## Assignment
For the string "length", search the entries below and copy every line where it appears.

(Given entries Opens)

theorem test_decode_atomic_global :
    [0x68158184#32, 0x6815818C#32, 0x68158194#32, 0x6815819C#32, 0x681581A4#32, 0x681581AC#32, 0x681581B4#32,
     0x681581BC#32, 0x681581C4#32, 0x681581CC#32, 0x681581D4#32, 0x681581DC#32, 0x6A158184#32, 0x6A15818C#32,
     0x6A158194#32, 0x6A15819C#32, 0x6A1581A4#32, 0x6A1581AC#32, 0x6A1581B4#32, 0x6A1581BC#32, 0x6A1581C4#32,
     0x6A1581CC#32, 0x6A1581D4#32].map decode =
    ([.aaddVg 5 6 3 2, .aaddfVg 5 6 3 2, .aminVg 5 6 3 2, .amaxVg 5 6 3 2, .aminuVg 5 6 3 2, .amaxuVg 5 6 3 2,
      .aandVg 5 6 3 2, .aorVg 5 6 3 2, .axorVg 5 6 3 2, .axchVg 5 6 3 2, .acasVg 5 6 3 2, .aappVg 5 6 3 2, .aaddSg 5 6 3 2,
      .aaddfSg 5 6 3 2, .aminSg 5 6 3 2, .amaxSg 5 6 3 2, .aminuSg 5 6 3 2, .amaxuSg 5 6 3 2, .aandSg 5 6 3 2,
      .aorSg 5 6 3 2, .axorSg 5 6 3 2, .axchSg 5 6 3 2, .acasSg 5 6 3 2] : List Instr).map .ok := by rfl

theorem test_decode_atomic_scratch :
    [0x6C140306#32, 0x6C14030E#32, 0x6C140316#32, 0x6C14031E#32, 0x6C140326#32, 0x6C14032E#32, 0x6C140336#32,
     0x6C14033E#32, 0x6C140346#32, 0x6C14034E#32, 0x6C140356#32, 0x6C14035E#32, 0x6C160306#32, 0x6C16030E#32,
     0x6C160316#32, 0x6C16031E#32, 0x6C160326#32, 0x6C16032E#32, 0x6C160336#32, 0x6C16033E#32, 0x6C160346#32,
     0x6C16034E#32, 0x6C160356#32].map decode =
    ([.aaddVs 5 6 3, .aaddfVs 5 6 3, .aminVs 5 6 3, .amaxVs 5 6 3, .aminuVs 5 6 3, .amaxuVs 5 6 3, .aandVs 5 6 3,
      .aorVs 5 6 3, .axorVs 5 6 3, .axchVs 5 6 3, .acasVs 5 6 3, .aappVs 5 6 3, .aaddSs 5 6 3, .aaddfSs 5 6 3,
      .aminSs 5 6 3, .amaxSs 5 6 3, .aminuSs 5 6 3, .amaxuSs 5 6 3, .aandSs 5 6 3, .aorSs 5 6 3, .axorSs 5 6 3,
      .axchSs 5 6 3, .acasSs 5 6 3] : List Instr).map .ok := by rfl

theorem test_decode_fence_copy :
    [0x6E143003#32, 0x6E143004#32, 0x6E000000#32, 0x6E000001#32, 0x6E000002#32, 0x6E000005#32, 0x70143000#32,
     0x70143001#32, 0x70143002#32, 0x70143003#32, 0x70083004#32].map decode =
    ([.dwb 5 6, .iinv 5 6, .facq, .frel, .ffull, .fetchb, .acopyIn 5 6, .acopyOut 5 6, .agather 5 6, .ascadd 5 6,
      .qstream 2 6] : List Instr).map .ok := by rfl

theorem test_decode_queue_barrier :
    [0x72140800#32, 0x72140801#32, 0x72140002#32, 0x72002803#32, 0x72143004#32, 0x72143005#32, 0x72143006#32,
     0x72143007#32, 0x74143000#32, 0x74002801#32, 0x74143002#32].map decode =
    ([.qpop 5 1, .qstat 5 1, .cseal 5, .cwait 5, .armw 5 6, .waitg 5 6, .waitw 5 6, .waitwG 5 6, .bar 5 6, .bara 5,
      .gbar 5 6] : List Instr).map .ok := by rfl

theorem test_decode_matrix :
    [0x78080810#32, 0x78080811#32, 0x78080002#32, 0x78080003#32, 0x78083004#32, 0x78140005#32, 0x78140807#32,
     0x78000006#32, 0x7A158404#32, 0x7A158504#32, 0x7C098182#32, 0x7C480303#32, 0x7C898182#32, 0x7CC98182#32,
     0x7D098182#32, 0x7D498182#32].map decode =
    ([.mop 2 1 1, .mopn 2 1 1, .tzero 2, .mchk 2, .fmov 2 6, .mxon 5, .tcvt 5 1, .mxoff, .tsld 5 1 1 2 4, .tsst 5 1 1 2 4,
      .fld 2 6 3 2, .flds 2 6 3, .tld 2 6 3 2, .tst 2 6 3 2, .tstA 2 6 3 2, .tldv 2 6 3 2] : List Instr).map .ok := by rfl

theorem test_decode_system :
    [0x7E002800#32, 0x7E0AA848#32, 0x7E140080#32, 0x7E1430C0#32, 0x7E143100#32, 0x7E140140#32, 0x7E002980#32,
     0x7E0029C0#32, 0x7E000205#32, 0x7E0002C5#32, 0x7E000240#32, 0x7E000241#32, 0x7E000242#32, 0x7E000280#32].map decode =
    ([.mset 5, .mseti 2 85 8, .mget 5, .srd 5 6, .swr 5 6, .flgr 5, .flgc 5, .xseed 5, .trap 5, .pmark 5, .tretR, .tretS,
      .tretX, .bkpt] : List Instr).map .ok := by rfl

/-! ## Witnesses: scalars, branches, vectors, modes -/

theorem witness_WidenResults :
    (ready0.beyondVarch [5] = false ∧ ready0.pinned 5 = false)
    ∧ (let s := { ready0 with warp := { ready0.warp with pin := 1 } }; s.beyondVarch [5] = false ∧ s.pinned 5 = true) := by decide +kernel

theorem witness_ClampAndQueryResults : ready0.beyondVarch [3, 127] = false ∧ ready0.pinned 3 = false ∧ ready0.effMask ≠ 0 := by decide +kernel

theorem witness_BranchResults : ((5 : BitVec 3)).toNat < 6 := by decide

theorem witness_JumpResults :
    let s := withS ready0 0xFFFFFFFFFFFC 0 7
    (s.readS 1).toNat % 4 = 0 ∧ (s.readS 1).toNat < 2 ^ 48 ∧ (s.readS 63).toNat % 4 = 0 ∧ (s.readS 63).toNat < 2 ^ 48 := by decide +kernel

theorem witness_JumpFaults :
    (let s := withS ready0 3 0 7; (Instr.jmpi 1, (3 : DWord)) ∈ [(Instr.jmpi 1, s.readS 1), (.calli 1, s.readS 1), (.ret, s.readS 63)])
    ∧ (3 : DWord).toNat % 4 ≠ 0
    ∧ (let s := withS ready0 0x1000000000000 0 7
       (Instr.calli 1, (0x1000000000000 : DWord)) ∈ [(Instr.jmpi 1, s.readS 1), (.calli 1, s.readS 1), (.ret, s.readS 63)])
    ∧ (0x1000000000000 : DWord).toNat % 4 = 0 ∧ 2 ^ 48 ≤ (0x1000000000000 : DWord).toNat := by decide +kernel

theorem witness_DivergenceResults :
    let e : StackEntry := ⟨0x1000, 0x2000, 5, 7, 7⟩
    let at_ := fun (n : Nat) => { ready0 with warp := { ready0.warp with stack := List.replicate n e } }
    (at_ 31).warp.stack.length < 32 ∧ (at_ 32).warp.stack.length = 32
    ∧ ((at_ 1).warp.stack = [e] ∧ e.jpc = (at_ 1).warp.pc)
    ∧ (∀ x ∈ (at_ 0).warp.stack.head?, x.jpc ≠ (at_ 0).warp.pc)
    ∧ (let s := { (at_ 1) with warp := { (at_ 1).warp with pc := 0x1004 } }; ∀ x ∈ s.warp.stack.head?, x.jpc ≠ s.warp.pc) := by
  decide +kernel

/-- Every register of a warp as it starts is rightly shadowed. -/
theorem ready0_sound : ready0.scalarsSound := by
  intro r
  refine encloses_of ?_
  revert r
  decide +kernel

theorem witness_ScalarShadowsStaySound :
    ∃ t, wellFormed (.saddi 2 1 0x7FF) = true ∧ scalarFamily (.saddi 2 1 0x7FF) = true ∧ ready0.scalarsSound
      ∧ exec (.saddi 2 1 0x7FF) ready0 = .next t := by
  refine ⟨_, by decide, by decide, ready0_sound, rfl⟩

/-- The conditions of `VRow.Executes`, tested. -/
def executes (s : State) (d : BitVec 7) (r : VRow) : Bool :=
  !s.beyondVarch r.regs && r.etOk && (!r.rounds || decide (s.rm < 6)) && !s.pinned d

/-- MODE with an ET and a rounding mode. -/
def modeOf (et rm : Nat) : DWord := BitVec.ofNat 64 (7 + 8 * et + 128 * rm)

theorem witness_VectorIntegerResults :
    ((integerRows (withS ready0 0 0 (modeOf 5 0)) 127 2 3 0 0).all (executes (withS ready0 0 0 (modeOf 5 0)) 127)) = true
    ∧ (withS ready0 0 0 (modeOf 5 0)).et = 5 := by decide +kernel

theorem witness_VectorLaneResults : ((laneRows ready0 1 2 3 0 0 7).all (executes ready0 1)) = true := by decide +kernel

theorem witness_VectorFloatResults :
    ((floatRows (withS ready0 0 0 (modeOf 6 5)) 1 2 3).all (executes (withS ready0 0 0 (modeOf 6 5)) 1)) = true
    ∧ ((floatRows (withS ready0 0 0 (modeOf 10 0)) 1 2 3).all (executes (withS ready0 0 0 (modeOf 10 0)) 1)) = true
    ∧ (withS ready0 0 0 (modeOf 6 5)).rm = 5 := by decide +kernel

theorem witness_ConvertAndScanResults :
    ((convertRows (withS ready0 0 0 (modeOf 6 5)) 1 2 8).all (executes (withS ready0 0 0 (modeOf 6 5)) 1)) = true := by decide +kernel

theorem witness_PredicateResults :
    let s := withS ready0 0 0 (modeOf 6 0)
    ((predRows s 1 2 3 5).all fun r => !s.beyondVarch r.regs && r.etOk) = true ∧ s.effMask ≠ 0
    ∧ ({ s with warp := { s.warp with active := 0 } } : State).effMask = 0 := by decide +kernel

theorem witness_VectorToScalarResults :
    let s := withS ready0 0 0 (modeOf 6 5)
    ((toScalarRows s 1 2 3).all fun r => !s.beyondVarch r.regs && r.etOk && (!r.rounds || decide (s.rm < 6))) = true := by decide +kernel

theorem witness_VectorFaults :
    (let s := { ready0 with warp := { ready0.warp with varch := 16 } }
     s.beyondVarch [16] = true ∧ s.beyondVarch [15] = false
      ∧ ((vectorRows s 16 16 16 0 0 0 0 0).all fun r => s.beyondVarch r.regs) = true)
    ∧ ((floatRows ready0 1 2 3).all fun r => !ready0.beyondVarch r.regs && !r.etOk) = true
    ∧ (let s := withS ready0 0 0 (modeOf 6 6)
       ((floatRows s 1 2 3).any fun r => r.rounds && decide (6 ≤ s.rm)) = true
        ∧ ((toScalarRows s 1 2 3).any fun r => r.etOk && r.rounds && decide (6 ≤ s.rm)) = true
        ∧ ((predRows ready0 1 2 3 0).any fun r => !r.etOk) = true)
    ∧ ({ ready0 with warp := { ready0.warp with pin := 8 } } : State).pinned 96 = true := by decide +kernel

theorem witness_SystemRegisterResults : ready0.warp.rep = none ∧ (systemRows ready0).length = 20 := by decide +kernel

theorem witness_SystemRegisterFaults :
    ((systemRows ready0).all (fun r => r.1 != 0x35)) = true ∧ ((systemRows ready0).any fun r => r.1 == 0x24) = true
    ∧ (0x24 : BitVec 7).toNat < 0x30 := by decide +kernel

theorem witness_FlagAndCounterResults :
    let on := { ready0 with warp := { ready0.warp with flg := 0x80, mode := 0x8000000000 } }
    (∀ k, k < 8 → (ready0.warp.flg.getLsbD k && ready0.warp.mode.getLsbD (32 + k)) = false)
    ∧ (∃ k, k < 8 ∧ (on.warp.flg.getLsbD k && on.warp.mode.getLsbD (32 + k)) = true) :=
  ⟨by decide +kernel, 7, by decide, by decide +kernel⟩

/-- `rep 4, d1, a1, b1` over a `vadd v8, v0, v4` or over a word that may not be repeated. -/
def repeated (next : Word) : State := State.reset.placeInstr (bytesOf 4 0x240C0041 ++ bytesOf 4 next.toNat)

theorem witness_RepResults :
    (((repeated 0x28200040).bringCode 0 ((repeated 0x28200040).warp.pc + 4).toNat).fetchWord 0 ((repeated 0x28200040).warp.pc + 4).toNat
        = .ok (0x28200040, 0x20004)
    ∧ ((repeated 0x26000005).bringCode 0 ((repeated 0x26000005).warp.pc + 4).toNat).fetchWord 0 ((repeated 0x26000005).warp.pc + 4).toNat
        = .ok (0x26000005, 0x20004))
    ∧ repeats (repeated 0x28200040) 0x28200040 4 1 1 1 = true
    ∧ (repeated 0x28200040).warp.xrep.toNat < 4
    ∧ (let s := { repeated 0x28200040 with warp := { (repeated 0x28200040).warp with xrep := 4 } }
       4 ≤ s.warp.xrep.toNat ∧ s.warp.rep = none ∧ repeats s 0x28200040 4 1 1 1 = true)
    ∧ repeats (repeated 0x26000005) 0x26000005 4 1 1 1 = false :=
  ⟨⟨ok_of (by decide +kernel), ok_of (by decide +kernel)⟩, by decide +kernel⟩

theorem witness_RepetitionWords :
    unrepeatable 0x28200040#32 = false ∧ (steppedFields (majorOf 0x28200040#32)).1.isSome = true
    ∧ repetition 0x28200040#32 1 1 1 3 = some 0x282C1870#32 ∧ repetition 0x282C1FF0#32 1 1 1 127 = none := by decide +kernel

theorem witness_RepeatableWords :
    let s := { ready0 with warp := { ready0.warp with varch := 16 } }
    repeats s 0x28200040 4 1 1 1 = true ∧ repeats s 0x28200040 9 1 1 1 = false ∧ repeats s 0x26000005 1 0 0 0 = false
    ∧ s.beyondVarch (vectorRegs (.vmov 16 1)) = true ∧ (vectorRows s 1 2 3 0 0 0 0 0) ≠ [] ∧ (predRows s 1 2 3 0) ≠ []
    ∧ (toScalarRows s 1 2 3) ≠ [] := by decide +kernel
/-! ## Witnesses: faults, traps, array accesses, scratchpad, bindings -/

/-- A warp with a handler that a word of kernel code has called, at 0x1000. -/
def handled : State :=
  { placed with warp := { ready0.warp with trapvec := 128, khdr := 0x40, recVa := 0x1800, recAt := some (⟨0x101800, 0, false⟩, ⟨0x101800, 0, false⟩) } }

def record (cause : BitVec 16) : FaultRec :=
  { cause := cause, writes := false, whole := false, inRep := false, count := 1, lanes := 1, addr := 0, pc := 0x1000, ordinal := 0,
    areg := 0xFF, detail := 0, repidx := 0 }

theorem witness_TrapEntry :
    inWarpCause (record cBOUNDS).cause = true ∧ handled.warp.trapvec ≠ 0 ∧ handled.warp.xcause = 0
    ∧ handled.warp.recAt = some (⟨0x101800, 0, false⟩, ⟨0x101800, 0, false⟩) ∧ placed.warp.recAt = none := by decide +kernel

theorem witness_WalkedFaults : (cBOUNDS : BitVec 16) ≠ cTRANSLATION ∧ cBOUNDS ≠ cPERMISSION ∧ cUE ≠ cTRANSLATION := by decide

theorem witness_LaneFaultRecords :
    let l := [(0, (⟨cBOUNDS, 0, 4096⟩ : Trouble)), (1, ⟨cBOUNDS, 255, 4095⟩), (31, ⟨cBOUNDS, 255, 0⟩)]
    (∀ x ∈ l, x.1 < 32 ∧ x.2.detail < 256) ∧ l.Pairwise (fun x y => x.1 < y.1) := by decide

theorem witness_SoftwareTraps :
    handled.warp.trapvec ≠ 0 ∧ handled.warp.xcause = 0 ∧ handled.myCore.trapmode.getLsbD 1 = false := by decide +kernel

theorem witness_DebuggerBreakpoint :
    let s := { ready0 with cores := [{ Core.reset 0 with trapmode := 2 }] }
    s.myCore.trapmode.getLsbD 1 = true ∧ s.warp.resumed = false
    ∧ ({ s with warp := { s.warp with resumed := true } } : State).warp.resumed = true := by decide +kernel

/-- A warp in its handler after a fault of the `trap 0` at 0x1000. -/
def inHandler (xcause : BitVec 16) (repip : Bool) : State :=
  let s := State.reset.placeInstr (bytesOf 4 0x240C0041)
  { s with warp := { s.warp with xcause := xcause, xpc := 0x1000, xrep := 3, repip := repip, xmask := 1 } }

theorem witness_TrapReturn :
    (inHandler cBOUNDS true).fetchWord 0 (inHandler cBOUNDS true).warp.xpc.toNat = .ok (0x240C0041, 0x20000)
    ∧ (inHandler cBOUNDS true).warp.xcause ≠ 0 ∧ (inHandler cBOUNDS true).warp.stack.length = (inHandler cBOUNDS true).warp.tdepth :=
  ⟨ok_of (by decide +kernel), by decide +kernel⟩

theorem witness_TrapReturnFaults :
    ready0.warp.xcause = 0
    ∧ (let s := { ready0 with warp := { ready0.warp with xcause := 1, tdepth := 1 } }
       s.warp.xcause ≠ 0 ∧ s.warp.stack.length ≠ s.warp.tdepth) := by decide +kernel

/-- `placed` under a fault policy of its region. -/
def underPolicy (p : BitVec 2) : State := { placed with regions := [{ region1 with policy := p }] }

theorem witness_DeliveryBeyondWarp :
    let s := underPolicy 1
    (record cBOUNDS).cause ≠ cUE ∧ (record cBOUNDS).cause ≠ cGRID ∧ s.warp.trapvec = 0
    ∧ (s.policyOf s.warp.rid = 1 ∧ (s.trapmodeOf s.warp.rid).getLsbD 0 = false ∧ s.myCore.coalesce = false ∧ s.myCore.permits ≠ 0)
    ∧ (s.modifyCore 0 fun c => { c with permits := 0 }).myCore.permits = 0
    ∧ (underPolicy 0).policyOf 1 = 0 ∧ (underPolicy 2).policyOf 1 = 2
    ∧ (underPolicy 0).gang? (underPolicy 0).warp.launch (underPolicy 0).warp.gang = some gang1 ∧ gang1.asked = false
    ∧ gang1.state = .placed := by decide +kernel

theorem witness_DischargeChangesNoOutcome : (Shadow.bounded 0 31).encloses 31 := by
  simp [Shadow.encloses, inInt32]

(Given entries Closes)

## Solution for this task
    (at_ 31).warp.stack.length < 32 ∧ (at_ 32).warp.stack.length = 32
theorem witness_SystemRegisterResults : ready0.warp.rep = none ∧ (systemRows ready0).length = 20 := by decide +kernel
    ∧ (inHandler cBOUNDS true).warp.xcause ≠ 0 ∧ (inHandler cBOUNDS true).warp.stack.length = (inHandler cBOUNDS true).warp.tdepth :=
       s.warp.xcause ≠ 0 ∧ s.warp.stack.length ≠ s.warp.tdepth) := by decide +kernel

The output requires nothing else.